> _Records shown_
/-- A word that selects two rows agrees with both patterns on the bits that both masks hold fixed. -/
theorem OpRow.not_selects_of_disjoint {r q : OpRow} {v : Word} (h : r.disjoint q = true) (hr : r.selects v = true) :
    ¬ q.selects v = true := by
  intro hq
  simp only [OpRow.selects, beq_iff_eq] at hr hq
  have hagree : (v &&& r.mask ^^^ v &&& q.mask) &&& (r.mask &&& q.mask) = 0 := by
    ext i hi
    simp only [BitVec.getElem_and, BitVec.getElem_xor, BitVec.ofNat_eq_ofNat, BitVec.getElem_zero]
    cases r.mask[i] <;> cases q.mask[i] <;> simp
  rw [hr, hq] at hagree
  simp [OpRow.disjoint, hagree] at h

/-- Rows that are disjoint in pairs are selected by a word one at a time. -/
theorem length_filter_selects_le_one {rows : List OpRow} (h : rows.Pairwise fun r q => r.disjoint q = true) (v : Word) :
    (rows.filter fun r => r.selects v).length ≤ 1 := by
  induction rows with
  | nil => exact Nat.zero_le _
  | cons r rows ih =>
    obtain ⟨hr, hrows⟩ := List.pairwise_cons.1 h
    by_cases hs : r.selects v = true
    · rw [List.filter_cons_of_pos (p := fun r : OpRow => r.selects v) hs,
        List.filter_eq_nil_iff.2 fun q hq => OpRow.not_selects_of_disjoint (hr q hq) hs]
      exact Nat.le_refl 1
    · rw [List.filter_cons_of_neg (p := fun r : OpRow => r.selects v) hs]
      exact ih hrows

theorem opRows_disjoint : opRows.Pairwise fun r q => r.disjoint q = true := by decide

/-- Settles O2: decoding a word and selecting a row are the same, and rows that are disjoint in pairs share no word. -/
theorem opcodeMapIsExact : Obligations.OpcodeMapIsExact :=
  ⟨decode_eq_ok_iff_row, legalWord_iff, length_filter_selects_le_one opRows_disjoint⟩

/-! The illegal words -/

/-- The opcodes 0x07 to 0x0E and 0x10 to 0xFF are those of no command (30_encoding.md R83, R85). -/
theorem reservedOpcode_iff (op : Byte) : (0x07 ≤ op.toNat ∧ op.toNat ≤ 0x0E) ∨ 0x10 ≤ op.toNat ↔
    op ∉ [0x00, 0x01, 0x02, 0x03, 0x04, 0x05, 0x06, 0x0F] := by
  simp only [List.mem_cons, List.not_mem_nil, or_false, BitVec.toNat_eq, BitVec.ofNat_eq_ofNat, BitVec.toNat_ofNat]
  omega

/-- A word is refused exactly when it is in one of the three classes of R85: each refusal comes from a test for its class,
and a word that is accepted has passed the tests for all three. -/
theorem decode_isError_iff (v : Word) :
    (∃ e, decode v = .error e) ↔ rsvdField v ≠ 0 ∨ (opField v ≠ 0x02 ∧ dataField v ≠ 0) ∨
      opField v ∉ [0x00, 0x01, 0x02, 0x03, 0x04, 0x05, 0x06, 0x0F] := by
  fun_cases decode v with
  | case1 hr => exact iff_of_true ⟨_, rfl⟩ (.inl hr)
  | case3 hr ho hd => exact iff_of_true ⟨_, rfl⟩ (.inr (.inl ⟨ho, hd⟩))
  | case11 hr ho hd h0 h1 h3 h4 h5 h6 hF =>
    exact iff_of_true ⟨_, rfl⟩ (.inr (.inr (by simpa using ⟨h0, h1, ho, h3, h4, h5, h6, hF⟩)))
  | case2 hr ho => exact iff_of_false nofun (by simp [not_not.1 hr, ho])
  | _ => exact iff_of_false nofun (by simp_all)

/-- Issuing a refused word while idle raises ILLEGAL_CMD (20_memory.md R63). -/
theorem issue_illegal_idle {v : Word} {e : IllegalWord} {s : Machine.State} (h : decode v = .error e)
    (hb : s.busy = false) : Machine.issue v s = .next (Machine.raiseErr .illegalCmd s) := by
  have hv : v ≠ Machine.sresetWord := decode_error_ne_sreset h
  simp [Machine.issue, hv, hb, h]

/-- Settles O3: the three classes are what the decoder tests for, and a refused word is not SRESET's, so issuing it raises
the one error of its case. -/
theorem illegalWordsAreExact : Obligations.IllegalWordsAreExact := by
  intro v
  refine ⟨?_, fun ⟨e, h⟩ s => ?_⟩
  · rw [decode_isError_iff, ← reservedOpcode_iff]
    rfl
  · by_cases hb : s.busy = true
    · rw [Machine.issue_busy (decode_error_ne_sreset h) hb, if_pos hb]
      rfl
    · rw [issue_illegal_idle h (Bool.eq_false_of_not_eq_true hb), if_neg hb]
      rfl

/-- Settles O1: the decoder run on each word. -/
theorem commandWordsDecode : Obligations.CommandWordsDecode := by
  unfold Obligations.CommandWordsDecode
  decide

end Sys2Proof
end

section
/-! PROOFS. Host programs (30_encoding.md R88 to R90): what each pseudo-instruction's moves are, and what the writes of
SETDIGEST leave. -/

namespace Sys2Proof.Machine

/-! Several writes of the digest -/

/-- The digest words k of the list are written, each with its word. -/
def setDigestWords (w : Fin 5 → Word) (ks : List (Fin 5)) (s : State) : State :=
  ks.foldl (fun u k => setDigestWord k (w k) u) s

@[simp] theorem setDigestWords_cons (w : Fin 5 → Word) (k : Fin 5) (ks : List (Fin 5)) (s : State) :
    setDigestWords w (k :: ks) s = setDigestWords w ks (setDigestWord k (w k) s) := rfl

/-- A digest register that is written holds its word, and every other keeps its value. -/
theorem regValue_setDigestWords (w : Fin 5 → Word) (ks : List (Fin 5)) (s : State) (j : Fin 5) :
    regValue (.digest j) (setDigestWords w ks s) = if j ∈ ks then w j else regValue (.digest j) s := by
  induction ks generalizing s with
  | nil => rfl
  | cons k ks ih =>
    rw [setDigestWords_cons, ih]
    by_cases hk : j = k
    · rw [← hk, regValue_setDigestWord_same, ite_self, if_pos List.mem_cons_self]
    · rw [regValue_setDigestWord_other hk]
      simp [hk]

/-- The five digest registers present every byte of the digest (10_state.md R42). -/
theorem digest_eq_of_regValue_eq {s t : State} (h : ∀ k, regValue (.digest k) s = regValue (.digest k) t) :
    s.digest = t.digest := by
  ext1 i hi
  have hbyte (x : Vector Byte 20) := packWord_byte x (i / 4) (by omega) ⟨i % 4, by omega⟩
  simp only [Nat.div_add_mod] at hbyte
  rw [← hbyte s.digest, ← hbyte t.digest]
  exact congrArg (·.extractLsb' (24 - 8 * (i % 4)) 8) (h ⟨i / 4, by omega⟩)

/-- The digest is all that the writes change (20_memory.md R57). -/
theorem setDigestWords_frame (w : Fin 5 → Word) (ks : List (Fin 5)) (s : State) :
    setDigestWords w ks s = { s with digest := (setDigestWords w ks s).digest } := by
  induction ks generalizing s with
  | nil => rfl
  | cons k ks ih =>
    rw [setDigestWords_cons, ih]
    rfl

/-- Writing all five words of a digest sets it and nothing else (30_encoding.md R89). -/
theorem setDigestWords_packWord (d : Vector Byte 20) (s : State) :
    setDigestWords (fun k => packWord d.toList k.val) (List.finRange 5) s = { s with digest := d } := by
  have hd : (setDigestWords (fun k => packWord d.toList k.val) (List.finRange 5) s).digest = d := by
    refine digest_eq_of_regValue_eq (t := { s with digest := d }) fun k => ?_
    rw [regValue_setDigestWords, if_pos (List.mem_finRange k)]
    rfl
  rw [setDigestWords_frame, hd]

> _Assigned task_
Copy the lines of the entries above that mention "omega".

> _Result of the task_
  omega
  have hbyte (x : Vector Byte 20) := packWord_byte x (i / 4) (by omega) ⟨i % 4, by omega⟩
  exact congrArg (·.extractLsb' (24 - 8 * (i % 4)) 8) (h ⟨i / 4, by omega⟩)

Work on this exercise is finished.